Four European countries on Tuesday launched an anti-AIDS program to develop hospitals in areas of the world decimated by HIV. "The aim is to allow for hospital structures in developing countries to be able to work in the most efficient manner through this cooperation," Italian Health Minister Girolamo Sirchia said during a conference in Rome with his counterparts from France, Luxembourg and Spain. The initiative, known as ESTHER after its acronym in French, proposes creating partnerships between hospitals in Europe and health services in developing countries. It seeks to prevent the spread of AIDS as well as to allow patients to receive much-needed medical treatment.
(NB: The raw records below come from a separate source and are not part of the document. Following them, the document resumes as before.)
/-- On an engine whose open run stands at the row's word, with nothing holding it, the row completes: jumps, calls and returns set the run's address; HFLAG and EVT note what the hand-in does. It moves on to the next instruction, counts its cycles, and changes nothing else of the state. Rows: LE_JMP, LE_JC, LE_JNC, LE_CALL, LE_RET, LE_HFLAG, LE_EVT. -/
def Obligations.LogicControl : Prop :=
  LeDoes .leJmp 0x60 (fun s n o m => (s.eng n, m.jump o)) ∧
  LeDoes .leJc 0x61 (fun s n o m => (s.eng n, if m.ba then m.jump o else m)) ∧
  LeDoes .leJnc 0x62 (fun s n o m => (s.eng n, if m.ba then m else m.jump o)) ∧
  LeDoes .leCall 0x63 (fun s n o m => (s.eng n, { m with calls := m.pc :: m.calls, pc := leBlock m.code (o % 65536) })) ∧
  LeDoes .leRet 0x64 (fun s n _ m => (s.eng n, match m.calls with | a :: c => { m with pc := a, calls := c } | [] => m)) ∧
  LeDoes .leHflag 0x66 (fun s n o m => (s.eng n, if m.ba then { m with flags := m.flags ++ [(bits o 15 6, o % 32)] } else m)) ∧
  LeDoes .leEvt 0x67 (fun s n o m => (s.eng n, if m.ba then { m with evts := m.evts ++ [(o % 65536, m.wa.toNat)] } else m))

/-- On an engine whose open run stands at an END word, with nothing holding it, LE_END completes: the run is over and its write set, flags and events are handed in. -/
def Obligations.LogicEnd : Prop :=
  ∀ n opnd s r, s.opens n 0x65 opnd r →
    let m : Run := { r.moved s.sys.modNo n 0x65 opnd with ended := true }
    exec (.leEnd n opnd) s = .next (s.follow ((s.putRun n (s.eng n) m).leHandIn n m))

/-- In a window of a spindle program that stands at the row's word, the row completes: register and immediate arithmetic writes register D. It goes on at the next address, or exits at LENGTH, and counts one instruction; nothing else changes but by the exit. Rows: SPIN_NOP, SPIN_ADD, SPIN_SUB, SPIN_AND, SPIN_OR, SPIN_XOR, SPIN_SHL, SPIN_SHR, SPIN_ASR, SPIN_MUL, SPIN_MIN, SPIN_MAX, SPIN_MINU, SPIN_MAXU, SPIN_ABS, SPIN_ADDI, SPIN_ANDI, SPIN_ORI, SPIN_XORI, SPIN_SHLI, SPIN_SHRI, SPIN_ASRI, SPIN_LI, SPIN_LUI. -/
def Obligations.SpindleArithmetic : Prop :=
  SpinDoes .spinNop 0x00 (fun _ _ _ p => p) (fun _ p => p.pc + 1) ∧
  SpinDoes .spinAdd 0x01 (fun _ o _ p => p.setW (fD o) ((p.w (fA o)) + (p.w (fB o)))) (fun _ p => p.pc + 1) ∧
  SpinDoes .spinSub 0x02 (fun _ o _ p => p.setW (fD o) ((p.w (fA o)) - (p.w (fB o)))) (fun _ p => p.pc + 1) ∧
  SpinDoes .spinAnd 0x03 (fun _ o _ p => p.setW (fD o) ((p.w (fA o)) &&& (p.w (fB o)))) (fun _ p => p.pc + 1) ∧
  SpinDoes .spinOr 0x04 (fun _ o _ p => p.setW (fD o) ((p.w (fA o)) ||| (p.w (fB o)))) (fun _ p => p.pc + 1) ∧
  SpinDoes .spinXor 0x05 (fun _ o _ p => p.setW (fD o) ((p.w (fA o)) ^^^ (p.w (fB o)))) (fun _ p => p.pc + 1) ∧
  SpinDoes .spinShl 0x06 (fun _ o _ p => p.setW (fD o) ((p.w (fA o)) <<< ((p.w (fB o)).toNat % 32))) (fun _ p => p.pc + 1) ∧
  SpinDoes .spinShr 0x07 (fun _ o _ p => p.setW (fD o) ((p.w (fA o)) >>> ((p.w (fB o)).toNat % 32))) (fun _ p => p.pc + 1) ∧
  SpinDoes .spinAsr 0x08 (fun _ o _ p => p.setW (fD o) ((p.w (fA o)).sshiftRight ((p.w (fB o)).toNat % 32))) (fun _ p => p.pc + 1) ∧
  SpinDoes .spinMul 0x09 (fun _ o _ p => p.setW (fD o) ((p.w (fA o)) * (p.w (fB o)))) (fun _ p => p.pc + 1) ∧
  SpinDoes .spinMin 0x0A (fun _ o _ p => p.setW (fD o) (if (p.w (fA o)).slt (p.w (fB o)) then (p.w (fA o)) else (p.w (fB o)))) (fun _ p => p.pc + 1) ∧
  SpinDoes .spinMax 0x0B (fun _ o _ p => p.setW (fD o) (if (p.w (fA o)).slt (p.w (fB o)) then (p.w (fB o)) else (p.w (fA o)))) (fun _ p => p.pc + 1) ∧
  SpinDoes .spinMinu 0x0C (fun _ o _ p => p.setW (fD o) (if (p.w (fA o)).ult (p.w (fB o)) then (p.w (fA o)) else (p.w (fB o)))) (fun _ p => p.pc + 1) ∧
  SpinDoes .spinMaxu 0x0D (fun _ o _ p => p.setW (fD o) (if (p.w (fA o)).ult (p.w (fB o)) then (p.w (fB o)) else (p.w (fA o)))) (fun _ p => p.pc + 1) ∧
  SpinDoes .spinAbs 0x0E (fun _ o _ p => p.setW (fD o) (if (p.w (fA o)).msb then 0 - p.w (fA o) else p.w (fA o))) (fun _ p => p.pc + 1) ∧
  SpinDoes .spinAddi 0x10 (fun _ o _ p => p.setW (fD o) ((p.w (fA o)) + sImm18 o)) (fun _ p => p.pc + 1) ∧
  SpinDoes .spinAndi 0x11 (fun _ o _ p => p.setW (fD o) ((p.w (fA o)) &&& zImm18 o)) (fun _ p => p.pc + 1) ∧
  SpinDoes .spinOri 0x12 (fun _ o _ p => p.setW (fD o) ((p.w (fA o)) ||| zImm18 o)) (fun _ p => p.pc + 1) ∧
  SpinDoes .spinXori 0x13 (fun _ o _ p => p.setW (fD o) ((p.w (fA o)) ^^^ zImm18 o)) (fun _ p => p.pc + 1) ∧
  SpinDoes .spinShli 0x14 (fun _ o _ p => p.setW (fD o) ((p.w (fA o)) <<< (fImm18 o % 32))) (fun _ p => p.pc + 1) ∧
  SpinDoes .spinShri 0x15 (fun _ o _ p => p.setW (fD o) ((p.w (fA o)) >>> (fImm18 o % 32))) (fun _ p => p.pc + 1) ∧
  SpinDoes .spinAsri 0x16 (fun _ o _ p => p.setW (fD o) ((p.w (fA o)).sshiftRight (fImm18 o % 32))) (fun _ p => p.pc + 1) ∧
  SpinDoes .spinLi 0x17 (fun _ o _ p => p.setW (fD o) (sImm18 o)) (fun _ p => p.pc + 1) ∧
  SpinDoes .spinLui 0x18 (fun _ o _ p => p.setW (fD o) (zImm18 o <<< 14)) (fun _ p => p.pc + 1)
France has already agreed to provide nine million euros ($7.9 million) this year for the project. Luxembourg's minister of cooperation has announced a package of around 11 million euros ($9.6 million) over three years for two projects in Rwanda. The health ministers expressed the wish that other European countries would become involved, saying that there were already encouraging signs that Belgium, Norway, Switzerland and the United States would join the initiative. Portugal has agreed to join, although its newly sworn-in center-right government still needs to give the final go-ahead. French Health Minister Bernard Kouchner pointed out that more hesitant nations, such as Britain and Germany, still had to be convinced to take part.

"We four have made the first step. Now the initiative has to be explained to the others and we hope that we will quickly come to a joint position," said Spanish Health Minister Celia Villalobos, whose country holds the rotating presidency of the European Union. She said she believed that all European Union partners would come together on the issue within the year.